• **WORK REQUIRED**: Start at the line with "thumbShifted s rd (regShift .asr" in the records below, stop at the line with "TST (R319). -/", and return every line in that span exactly, the two end lines included.

==== RAW DATA ====

-- ==== Sys2Proof/Machine/ThumbAlu.lean ====
section
/-! DEFINITION. Thumb data processing, hi-register operations, branch-exchange and address arithmetic (spec 44_thumb_alu.md, R300 to R333). -/

namespace Sys2Proof.Machine

/-! ## Shared forms -/

/-- A result with its flags, written to a low register (R300 to R326). -/
def thumbResult (s : State) (rd : LowReg) (a : Alu) : Result := .next ((s.setReg rd.reg a.result).setFlags true a.flags)

/-- A compare or test: flags only (R308, R319, R321, R322). -/
def thumbFlags (s : State) (a : Alu) : Result := .next (s.setFlags true a.flags)

/-- A result and carry of the shifter: N, Z and C, V unchanged (R300 to R302, R313 to R315, R318). -/
def thumbShifted (s : State) (rd : LowReg) (x : Shifted) : Result := thumbResult s rd (logical s.cpsr x.value x.carry)

/-- A logical result: N and Z, C and V unchanged (R307, R311). -/
def keepCarry (p : Cpsr) (r : Word) : Alu := logical p r p.c

/-- The amount of a T4 shift, `x[Rs][7:0]` (R313). -/
def State.thumbAmount (s : State) (rs : LowReg) : BitVec 8 := shiftAmount (s.reg rs.reg)

/-- `AddWithCarry(a, NOT b, 1)`: the difference, C the NOT of the borrow (R304). -/
def difference (p : Cpsr) (a b : Word) : Alu := addWithCarry p a (~~~b) true

/-- The register `H : R` of T5 (R327). -/
def hiReg (h : Bool) (r : LowReg) : Reg := BitVec.ofBool h ++ r

/-- H1 = H2 = 0 is a fault in the T5 forms but BX (R327 to R329). -/
def checkHi (h1 h2 : Bool) (k : Result) : Result := if h1 = false ∧ h2 = false then .fault .lowRegisters else k

/-- The result of a T5 ADD or MOV: R15 is a flow report that stays in Thumb state (R327, R329). -/
def writeHi (s : State) (d : Reg) (r : Word) : State := if d = 15#4 then s.branch (r &&& 0xFFFFFFFE#32) else s.setReg d r

/-- The word-aligned base of the PC-relative forms, `x[15] AND NOT 3` (R331, R340). -/
def State.pcBase (s : State) : Word := s.reg 15#4 &&& 0xFFFFFFFC#32

/-- An 8-bit word count as a byte offset, `zext_32(imm8 : 0b00)` (R331). -/
def wordOffset (imm : BitVec 8) : Word := (imm ++ 0#2).setWidth 32

/-! ## T1: move shifted register -/

/-- LSL by an immediate (R300). -/
def execTLslImm (off : BitVec 5) (rs rd : LowReg) (s : State) : Result :=
  thumbShifted s rd (immShift .lsl (s.reg rs.reg) off s.cpsr.c)

/-- LSR by an immediate (R301). -/
def execTLsrImm (off : BitVec 5) (rs rd : LowReg) (s : State) : Result :=
  thumbShifted s rd (immShift .lsr (s.reg rs.reg) off s.cpsr.c)

/-- ASR by an immediate (R302). -/
def execTAsrImm (off : BitVec 5) (rs rd : LowReg) (s : State) : Result :=
  thumbShifted s rd (immShift .asr (s.reg rs.reg) off s.cpsr.c)

/-! ## T2: add and subtract -/

/-- ADD, register (R303). -/
def execTAddReg (rn rs rd : LowReg) (s : State) : Result :=
  thumbResult s rd (addWithCarry s.cpsr (s.reg rs.reg) (s.reg rn.reg) false)

/-- SUB, register (R304). -/
def execTSubReg (rn rs rd : LowReg) (s : State) : Result :=
  thumbResult s rd (difference s.cpsr (s.reg rs.reg) (s.reg rn.reg))

/-- ADD, 3-bit immediate (R305). -/
def execTAddImm3 (imm : BitVec 3) (rs rd : LowReg) (s : State) : Result :=
  thumbResult s rd (addWithCarry s.cpsr (s.reg rs.reg) (imm.setWidth 32) false)

/-- SUB, 3-bit immediate (R306). -/
def execTSubImm3 (imm : BitVec 3) (rs rd : LowReg) (s : State) : Result :=
  thumbResult s rd (difference s.cpsr (s.reg rs.reg) (imm.setWidth 32))

/-! ## T3: 8-bit immediates -/

/-- MOV (R307). -/
def execTMovImm8 (rd : LowReg) (imm : BitVec 8) (s : State) : Result :=
  thumbResult s rd (keepCarry s.cpsr (imm.setWidth 32))

/-- CMP (R308). -/
def execTCmpImm8 (rd : LowReg) (imm : BitVec 8) (s : State) : Result :=
  thumbFlags s (difference s.cpsr (s.reg rd.reg) (imm.setWidth 32))

/-- ADD (R309). -/
def execTAddImm8 (rd : LowReg) (imm : BitVec 8) (s : State) : Result :=
  thumbResult s rd (addWithCarry s.cpsr (s.reg rd.reg) (imm.setWidth 32) false)

/-- SUB (R310). -/
def execTSubImm8 (rd : LowReg) (imm : BitVec 8) (s : State) : Result :=
  thumbResult s rd (difference s.cpsr (s.reg rd.reg) (imm.setWidth 32))

/-! ## T4: register operations -/

/-- AND (R311). -/
def execTAnd (rs rd : LowReg) (s : State) : Result := thumbResult s rd (keepCarry s.cpsr (s.reg rd.reg &&& s.reg rs.reg))

/-- EOR (R312). -/
def execTEor (rs rd : LowReg) (s : State) : Result := thumbResult s rd (keepCarry s.cpsr (s.reg rd.reg ^^^ s.reg rs.reg))

/-- LSL by a register (R313). -/
def execTLslReg (rs rd : LowReg) (s : State) : Result :=
  thumbShifted s rd (regShift .lsl (s.reg rd.reg) (s.thumbAmount rs) s.cpsr.c)

/-- LSR by a register (R314). -/
def execTLsrReg (rs rd : LowReg) (s : State) : Result :=
  thumbShifted s rd (regShift .lsr (s.reg rd.reg) (s.thumbAmount rs) s.cpsr.c)

/-- ASR by a register (R315). -/
def execTAsrReg (rs rd : LowReg) (s : State) : Result :=
  thumbShifted s rd (regShift .asr (s.reg rd.reg) (s.thumbAmount rs) s.cpsr.c)

/-- ADC (R316). -/
def execTAdc (rs rd : LowReg) (s : State) : Result :=
  thumbResult s rd (addWithCarry s.cpsr (s.reg rd.reg) (s.reg rs.reg) s.cpsr.c)

/-- SBC (R317). -/
def execTSbc (rs rd : LowReg) (s : State) : Result :=
  thumbResult s rd (addWithCarry s.cpsr (s.reg rd.reg) (~~~s.reg rs.reg) s.cpsr.c)

/-- ROR by a register (R318). -/
def execTRor (rs rd : LowReg) (s : State) : Result :=
  thumbShifted s rd (regShift .ror (s.reg rd.reg) (s.thumbAmount rs) s.cpsr.c)

/-- TST (R319). -/
def execTTst (rs rd : LowReg) (s : State) : Result := thumbFlags s (keepCarry s.cpsr (s.reg rd.reg &&& s.reg rs.reg))

/-- NEG (R320). -/
def execTNeg (rs rd : LowReg) (s : State) : Result := thumbResult s rd (difference s.cpsr 0#32 (s.reg rs.reg))

/-- CMP (R321). -/
def execTCmpReg (rs rd : LowReg) (s : State) : Result :=
  thumbFlags s (difference s.cpsr (s.reg rd.reg) (s.reg rs.reg))

/-- CMN (R322). -/
def execTCmn (rs rd : LowReg) (s : State) : Result :=
  thumbFlags s (addWithCarry s.cpsr (s.reg rd.reg) (s.reg rs.reg) false)

/-- ORR (R323). -/
def execTOrr (rs rd : LowReg) (s : State) : Result := thumbResult s rd (keepCarry s.cpsr (s.reg rd.reg ||| s.reg rs.reg))

/-- MUL: Rd = Rs is a fault; C is a draw (R230, R324; log 5). -/
def execTMul (rs rd : LowReg) (s : State) : Result :=
  if rd = rs then .fault .registerClash
  else .next ((s.setReg rd.reg (s.reg rs.reg * s.reg rd.reg)).setMulFlags (s.reg rs.reg * s.reg rd.reg))

/-- BIC (R325). -/
def execTBic (rs rd : LowReg) (s : State) : Result :=
  thumbResult s rd (keepCarry s.cpsr (s.reg rd.reg &&& ~~~s.reg rs.reg))

/-- MVN (R326). -/
def execTMvn (rs rd : LowReg) (s : State) : Result := thumbResult s rd (keepCarry s.cpsr (~~~s.reg rs.reg))

/-! ## T5: hi registers and branch-exchange -/

/-- ADD, hi registers: no flags (R327). -/
def execTAddHi (h1 h2 : Bool) (rs rd : LowReg) (s : State) : Result :=
  checkHi h1 h2 (.next (writeHi s (hiReg h1 rd) (s.reg (hiReg h1 rd) + s.reg (hiReg h2 rs))))

/-- CMP, hi registers (R328). -/
def execTCmpHi (h1 h2 : Bool) (rs rd : LowReg) (s : State) : Result :=
  checkHi h1 h2 (thumbFlags s (difference s.cpsr (s.reg (hiReg h1 rd)) (s.reg (hiReg h2 rs))))

/-- MOV, hi registers: no flags (R329). -/
def execTMovHi (h1 h2 : Bool) (rs rd : LowReg) (s : State) : Result :=
  checkHi h1 h2 (.next (writeHi s (hiReg h1 rd) (s.reg (hiReg h2 rs))))

/-- BX: H1 = 1 is a fault (R330). -/
def execTBx (h1 h2 : Bool) (rs : LowReg) (s : State) : Result :=
  if h1 then .fault .branchLinkExchange else .next (s.branchExchange (s.reg (hiReg h2 rs)))

/-! ## T12 and T13: address arithmetic -/

/-- ADD Rd, PC, immediate (R331). -/
def execTAddPc (rd : LowReg) (imm : BitVec 8) (s : State) : Result := .next (s.setReg rd.reg (s.pcBase + wordOffset imm))

/-- ADD Rd, SP, immediate (R332). -/
def execTAddSp (rd : LowReg) (imm : BitVec 8) (s : State) : Result :=
  .next (s.setReg rd.reg (s.reg 13#4 + wordOffset imm))

/-- ADD or SUB SP, immediate (R333). -/
def execTAdjSp (neg : Bool) (imm : BitVec 7) (s : State) : Result :=
  let off : Word := (imm ++ 0#2).setWidth 32
  .next (s.setReg 13#4 (if neg then s.reg 13#4 - off else s.reg 13#4 + off))

end Sys2Proof.Machine
end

====

• **OUTPUT**:
  thumbShifted s rd (regShift .asr (s.reg rd.reg) (s.thumbAmount rs) s.cpsr.c)

/-- ADC (R316). -/
def execTAdc (rs rd : LowReg) (s : State) : Result :=
  thumbResult s rd (addWithCarry s.cpsr (s.reg rd.reg) (s.reg rs.reg) s.cpsr.c)

/-- SBC (R317). -/
def execTSbc (rs rd : LowReg) (s : State) : Result :=
  thumbResult s rd (addWithCarry s.cpsr (s.reg rd.reg) (~~~s.reg rs.reg) s.cpsr.c)

/-- ROR by a register (R318). -/
def execTRor (rs rd : LowReg) (s : State) : Result :=
  thumbShifted s rd (regShift .ror (s.reg rd.reg) (s.thumbAmount rs) s.cpsr.c)

/-- TST (R319). -/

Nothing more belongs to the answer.